Patient Care Coordinator (aka Receptionist)

  • Schedule patient appointments.
  • Answer phones, take and distribute messages, greet and check in patients, manage emailed communications with patients.
  • Manage requested schedule changes for existing patients, updating wait-list spreadsheet to document patients’ availability and expedite flow of new patient appointments.
  • Send welcome letters to patients at the start of therapy to reinforce polices and confirm scheduling arrangements.
  • Assist in notifying patients when provider is not available.
  • Build provider schedules and adjust as needed. Document time-off requests.
  • Communicate with clinical and administrative staff regarding the status of discharged patients and those reengaging in therapy.
  • Check new patient paperwork for completeness and accuracy.
  • Maintain and manage patient records. Scan documents, label and import documents to patient accounts, assemble charts. Scan and disassemble discharged charts.
  • Work to convert existing charts to EMR.
  • Take copays and coinsurance payments on check-in, over the phone, and via electronic transfer.

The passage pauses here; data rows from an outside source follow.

theorem execRowScatter_pres {a : State} (x0 x1 x2) (h2 : Pres a x2) : PresX a (execRowScatter x0 x1 x2) := by
  unfold execRowScatter
  refine presX_next ?_
  apply issueCmd_pres
  · intro _
    dsimp only [scatterDef]
    apply scatterRun_pres
  · assumption

theorem denseRecords_pres {a : State} (x0 x1 x2)  : PresM a (denseRecords x0 x1 x2) := by
  unfold denseRecords
  refine presM_get_bind ?_
  intro _
  intro _
  dsimp only
  refine presM_bind ?_ ?_
  · apply each_pres
    intro _
    refine presM_bind ?_ ?_
    · apply readLocal_pres
    · intro _
      refine presM_modify ?_
      intro _
      intro _
      apply journal_pres
      assumption
  · intro _
    exact presM_pure _

theorem updateOut_pres {a : State} (x0 x1 x2 x3 x4 x5 x6) (h0 : Pres a x0) : PresP a (updateOut x0 x1 x2 x3 x4 x5 x6) := by
  unfold updateOut
  apply sendPieces_pres
  assumption

theorem sendUpdate_pres {a : State} (x0 x1 x2)  : PresM a (sendUpdate x0 x1 x2) := by
  unfold sendUpdate
  refine presM_get_bind ?_
  intro _
  intro _
  dsimp only
  refine presM_ite ?_ ?_
  · refine presM_set ?_
    refine presP_fst ?_
    apply addReq_pres
    apply bump_pres
    assumption
  · split
    · refine presM_set ?_
      refine pres_of_pair (by assumption) ?_
      apply updateOut_pres
      refine presP_fst ?_
      apply addReq_pres
      apply bump_pres
      assumption
    · refine presM_bind ?_ ?_
      · refine presM_set ?_
        refine pres_of_pair (by assumption) ?_
        apply updateOut_pres
        refine presP_fst ?_
        apply addReq_pres
        apply bump_pres
        assumption
      · intro _
        exact presM_throw _

theorem flushUnit_pres {a : State} (x0 x1 x2 x3)  : PresM a (flushUnit x0 x1 x2 x3) := by
  unfold flushUnit
  refine presM_get_bind ?_
  intro _
  intro _
  extract_lets +onlyGivenNames y8
  clear_value y8
  refine presM_bind ?_ ?_
  · apply ownOp_pres
  · intro _
    refine presM_get_bind ?_
    intro _
    intro _
    extract_lets +onlyGivenNames y12
    clear_value y12
    refine presM_bind ?_ ?_
    · refine presM_modify ?_
      intro _
      intro _
      refine pres_mk_of ?_ rfl rfl rfl rfl rfl
      assumption
    · intro _
      extract_lets +onlyGivenNames y14
      clear_value y14
      refine presM_bind ?_ ?_
      · apply each_pres
        intro _
        apply sendUpdate_pres
      · intro _
        exact presM_pure _

theorem flushRun_pres {a : State} (x0)  : PresM a (flushRun x0) := by
  unfold flushRun
  refine presM_get_bind ?_
  intro _
  intro _
  extract_lets +onlyGivenNames y5
  clear_value y5
  extract_lets +onlyGivenNames y6
  clear_value y6
  refine presM_ite ?_ ?_
  · refine presM_bind ?_ ?_
    · apply failIf_pres
    · intro _
      refine presM_bind ?_ ?_
      · apply failIf_pres
      · intro _
        refine presM_bind ?_ ?_
        · refine presM_modify ?_
          intro _
          intro _
          apply updStep_pres
          assumption
        · intro _
          refine presM_bind ?_ ?_
          · apply denseRecords_pres
          · intro _
            exact presM_pure _
  · extract_lets +onlyGivenNames y7
    clear_value y7
    refine presM_bind ?_ ?_
    · apply failIf_pres
    · intro _
      refine presM_bind ?_ ?_
      · apply failIf_pres
      · intro _
        refine presM_bind ?_ ?_
        · apply failIf_pres
        · intro _
          refine presM_bind ?_ ?_
          · refine presM_modify ?_
            intro _
            intro _
            refine pres_mk_of ?_ rfl rfl rfl rfl rfl
            assumption
          · intro _
            refine presM_bind ?_ ?_
            · apply collect_pres
              intro _
              apply flushUnit_pres
            · intro _
              refine presM_bind ?_ ?_
              · apply onDone_pres
              · intro _
                refine presM_bind ?_ ?_
                · apply takeGrants_pres
                · intro _
                  exact presM_pure _

end Sys2Proof.Machine
end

  • Process EFT insurance and HSA payments as needed, apply to accounts.
  • Pick up, open, and distribute mail and faxes.
  • Prepare and address statements and claim forms, mail them out.
  • Get new privacy policies signed annually.
  • Assist in tracking new referrals, authorizations, and prescriptions as needed.
  • Fulfill requests for chart notes, reports, and other medical records.
  • Track patient attendance. Send letters to address attendance issues. Track no-show fees.
  • Administrative support to clinicians and staff as needed.
  • Billing support as needed.
  • Maintain library and track the loan of clinic materials.
  • Assist in maintaining printed forms for staff.
  • Maintain waiting room: straighten up, clean windows, vacuum, update reading materials, clean chairs and toys, sweep foyer, maintain waiting room signs.
  • Maintain bathrooms: regularly stock paper products and soap, take out trash and recyclables.
  • Clean doors and windows in treating areas and throughout the clinic.

What do you do when you do what you do?